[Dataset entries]
---------------
/-- Power, input and cooling state (R441–R463): the switch, the bulk capacitance, the enable contact and whether the last
opening was an input fault; the credits lent (lender, borrower, mW); the last die powers in mW and the AT of the last
evaluation; the stutter of the compute dies and their thermal reductions in steps of 5 %; the last readings; the input energy in
µJ and the suppressed cycles since the last Hem; the power state that a transition leads to; the cause record; a thermal trip
and a W reset that it holds back. -/
structure PowerSt where
  closed : Bool := false
  bulk : Bool := false
  mated : Bool := false
  afterFault : Bool := false
  credits : List (Nat × Nat × Nat) := []
  power : List Nat := [0, 0, 0, 0, 0, 0, 0, 0]
  evalAt : Option Nat := none
  stutter : List Nat := [0, 0, 0, 0]
  reduced : List Nat := [0, 0, 0, 0]
  temps : TempReadings := ⟨[], [], 0, 0, 0⟩
  volts : Nat := 0
  amps : Nat := 0
  watts : Nat := 0
  energy : Nat := 0
  suppressed : Nat := 0
  target : Option Nat := none
  cause : List Nat := []
  trip : Bool := false
  heldW : Bool := false
deriving DecidableEq, Repr

/-- Self-test, NVM and crossing state (R469–R483): the bad-position record, the units that soft repair has repaired, the bad
positions in force, the unit under test and since when, whether the PCIe crossings are being armed, and the AT of the last event
of the PCIe counter (R478). -/
structure TestSt where
  nvm : List Nat := []
  softRows : List Nat := []
  bad : List Nat := []
  running : Option Nat := none
  since : Nat := 0
  pcieArming : Bool := false
  dropAt : Option Nat := none
deriving DecidableEq, Repr

/-- The identity fuses of a die (R498, R503).
(DESIGN CHOICE, log entry 5) -/
structure DieFuses where
  lot : Nat := 0
  wafer : Nat := 1
  x : Nat := 0
  y : Nat := 0
  step : Nat := 1
deriving DecidableEq, Repr

/-- Fuses, NVM objects, measurements and security state (R484–R503): the SVN counters, revocations, marks, grade, capacity and
identity of the fuses; the images, configuration copies and the identity object in NVM; the measurements 1 to 5; the next HSS
index, the last journal record and the AT of the last CSIGN; the debug nonce and the scope of an unlock; the versions that
run; the IDE streams; whether an SPDM session is up, and the number of nonces drawn.
(DESIGN CHOICE, log entry 5) -/
structure SecSt where
  fwSvn : Nat := 0
  cfgSvn : Nat := 0
  revoked : Nat := 0
  mark : Nat := 0
  gradeB : Bool := false
  capacity : Nat := 128
  dies : List DieFuses := [{}, {}, {}, {}, {}, {}, {}, {}]
  serial : Nat := 0
  images : List (Option SignedObj) := [none, none]
  configs : List (Option SignedObj) := [none, none]
  ident : Option SignedObj := none
  measurements : List (List Byte) := []
  lmsIdx : Nat := 0
  journal : Option Nat := none
  lastSign : Option Nat := none
  nonce : List Byte := []
  unlocked : Option Nat := none
  runSvn : Nat := 0
  runCfgSvn : Nat := 0
  ide : List Nat := []
  session : Bool := false
  nonces : Nat := 0
deriving DecidableEq, Repr

/-- A capture of a snapshot set that is on its way to a port (R480): the block, the port, the captured values as key, value and
reset value of the fields that take them, and the AT of the capture. -/
structure SnapPend where
  blk : SnapBlock
  port : Port
  vals : List (Nat × Nat × Nat)
  at_ : Nat := 0
deriving DecidableEq, Repr

/-- The state of the block. `now` is AT in nanoseconds; `fresh` counts the free values that have been drawn; `out` lists
what the device has sent, oldest first; `mem` is GDDR7 by device address with the bytes that differ from 0, and
`poison` its poisoned 256 B blocks. -/
structure State where
  pending : List Instr := []
  regs : SMap Nat := []
  now : Nat := 0
  fresh : Nat := 0
  out : List Out := []
  time : TimeSt := {}
  links : SMap LinkSt := []
  tacks : SMap TackSt := []
  step : StepSt := {}
  seam : SeamSt := {}
  tiles : SMap Tile := []
  fab : FabricSt := {}
  streams : SMap StreamSt := []
  mem : List Host.Cell := []
  poison : List Nat := []
  mdies : List MDieSt := [{}, {}]
  seqs : SMap SeqEnt := []
  harvest : List HarvestSt := [{}, {}]
  commit : CommitSt := {}
  monitors : SMap (Nat × MonCounts) := []
  rcv : RecoverySt := {}
  host : HostSt := {}
  power : PowerSt := {}
  test : TestSt := {}
  sec : SecSt := {}
  snaps : List SnapPend := []
deriving DecidableEq, Repr

/-- The machine right after reset: the P reset that the closing of the hot-swap switch applies (R443, R465).
(DESIGN CHOICE, log entry 4; DESIGN CHOICE, log entry 7) -/
def State.reset : State := { power := { closed := true, mated := true } }

end Sys2Proof.Machine
end

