-- ==== Sys2Proof/Machine/Crc.lean ====
section
/-! DEFINITION. The cyclic redundancy checks of the spec: CRC-32C of pattern halves, descriptors and check words (R224,
R240, R299), CRC-32 of a block (R319) and CRC-16 of a packet header (R195). All are in reflected form. -/

namespace Sys2Proof.Machine

/-- One bit enters a reflected register. -/
def crcBit (poly r : Nat) (b : Bool) : Nat :=
  if (r % 2 == 1) != b then (r / 2) ^^^ poly else r / 2

/-- `n` bits of a number enter a register, bit 0 first. -/
def crcBits (poly : Nat) : Nat → Nat → Nat → Nat
  | 0, _, r => r
  | n + 1, x, r => crcBits poly n (x / 2) (crcBit poly r (x % 2 == 1))

/-- A 32-bit CRC of bytes, with initial value and final XOR of all ones. -/
def crc32With (poly : Nat) (bs : List Byte) : Nat :=
  (bs.foldl (fun r b => crcBits poly 8 b.toNat r) 0xFFFFFFFF) ^^^ 0xFFFFFFFF

/-- CRC-32C. -/
def crc32c (bs : List Byte) : Nat := crc32With 0x82F63B78 bs

/-- The CRC-32 of IEEE 802.3 (R319). -/
def crc32 (bs : List Byte) : Nat := crc32With 0xEDB88320 bs

/-- HCHK over the header bits 0 to 111 (R195). -/
def crc16Header (hdr : Nat) : Nat := crcBits 0x8408 112 hdr 0xFFFF

end Sys2Proof.Machine
end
---------------
Your instructions - When you reach the line that contains "evaluation; the stutter", stop; that line and every line before it, from the very first line of the data, should be restated word for word.

Exercise result -
/-- Power, input and cooling state (R441–R463): the switch, the bulk capacitance, the enable contact and whether the last
opening was an input fault; the credits lent (lender, borrower, mW); the last die powers in mW and the AT of the last
evaluation; the stutter of the compute dies and their thermal reductions in steps of 5 %; the last readings; the input energy in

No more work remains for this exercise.